I looked up at the stars tonight, on a perfectly clear fall evening. Every constellation looks like a Dipper to me. Little or Big Dipper, I don’t know. I get distracted before I even take a closer look.
I see all the stars at once.
In college, I took Astronomy. Obviously, I didn’t learn much, or retained very little of it.
But there I stood, my neck bent with my face to the salt and peppered sky. For October in Minnesota, it has been warm, gorgeous. Not easy to describe at all. The last two days have been still and bright and crisp, with that nothing-like-it autumn smell in the air.
There was a walk in the woods the other day. Up a hill and to a fallen tree. There were pricklies on my sweater and stuck to my jeans. Some even got in my pocket. I pulled at them and then realized I didn’t care if they were there. Later they’d be evidence of a time that felt perfect, peaceful, serene, holy.
The only sounds were the rustling of leaves while a few squirrels hopped nearby, stopped to stare, hopped some more. One stood on its hind legs and held a big acorn to its mouth. It didn’t blink, stood frozen there, like a staring contest. Then off it went again, leaping from low branch to low branch, a bed of brown crisp leaves beneath, covering every inch of the ground. Those leaves were just the right blanket for us to sit on, leaning back on the trunk of a fallen tree, perfectly still and staring, like a contest.
Light cut through, the wind did not. If you can wear a sweatshirt and not be cold, or hot, in the sun…life is good.
This was a gift. I mean, the sweatshirt, yes, but simply the walk and the time to sit in the woods, to be quiet together. And then to get up and take the long way back on purpose. To follow a trail or not, walking slowly on purpose.
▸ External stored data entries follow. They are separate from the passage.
/-- The place of one access and the state after its translation; `lane` is the thread whose local frame is meant,
`thread` what a trap records. The checks stand in the order of R224. -/
def Ix.locate (x : Ix) (s : State) (space base off : Nat) (disp : Int) (bytes : Nat) (writes touch : Bool)
    (lane thread : Nat) : (Except Trap Nat) × State :=
  let u := s.unitAt x.g.unit
  let core := coreOf s.cur
  let die := dieOfCore core
  let seg := FMap.get {} x.g.segs space
  let o : Int := (base : Int) + (off : Int) + disp
  let bad (cause : Nat) (addr : Int) : (Except Trap Nat) := .error (x.fail 3 cause thread addr)
  let rest (ka : Nat) (addr : Int) : (Except Trap Nat) :=
    if kplace ka % bytes ≠ 0 then .error (x.fail 4 0 thread addr)
    else if writes ∧ !seg.wr then bad 0x03 addr
    else if s.guarded (kplace ka) bytes then bad 0x0A addr
    else .ok ka
  if !seg.v then (bad 0x01 o, s)
  else if space = 3 then
    if o < 0 ∨ (pow2 48 : Int) < o + bytes then (bad 0x05 o, s)
    else if o < seg.base ∨ ((seg.base + seg.limit : Nat) : Int) < o + bytes then (bad 0x02 o, s)
    else
      match s.translateVia (s.grp.windowOver base o.toNat bytes) core die u.dev u.asid o.toNat writes touch with
      | (.error cause, s) => (bad cause o, s)
      | (.ok p, s) => (rest (p.place s.mode u.dev o.toNat) o, s)
  else if o < 0 ∨ (seg.limit : Int) < o + bytes then (bad 0x02 o, s)
  else
    let n := o.toNat
    match space with
    | 0 => (rest (sloc core (seg.base + lane * seg.limit + n)) o, s)
    | 1 => (rest (sloc core (seg.base + n)) o, s)
    | 5 => (rest (iloc core (seg.base + n)) o, s)
    | 6 => (rest (qloc die (seg.base + n)) o, s)
    | _ =>
      let g := seg.base + n
      if g + bytes > globalSize s.mode then (bad 0x04 g, s) else (rest (gloc s.mode u.dev g) g, s)

/-- The first failure among threads in ascending order, or every place. -/
def firstFail : List (Except Trap Nat) → Except Trap (List Nat)
  | [] => .ok []
  | .error t :: _ => .error t
  | .ok a :: rest => (firstFail rest).map (a :: ·)

/-- Forms and checks the addresses of a list of (lane, thread recorded, offset) before any access is performed. -/
def Ix.locateAll (x : Ix) (s : State) (space base : Nat) (disp : Int) (bytes : Nat) (writes touch : Bool) :
    List (Nat × Nat × Nat) → List (Except Trap Nat) × State
  | [] => ([], s)
  | (lane, thread, off) :: t =>
    let (r, s) := x.locate s space base off disp bytes writes touch lane thread
    let (rs, s) := x.locateAll s space base disp bytes writes touch t
    (r :: rs, s)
To remember together and walk and talk ,or walk and not talk, and have either words or no words feel good and right.
We took a breath after weeks and maybe months of running, with our backs against a dead tree. Our souls sighed and hung out together, like they always have, despite time and distance and the reality of the separate lives we led. The ones that were just right for their time.
It’s impossible to see where connections begin, how they start, why they stay.
So tonight I looked up at the stars and thought about that. And even if the mystery of soul connection isn’t something I can make sense of, I take it in all at once, for its beauty.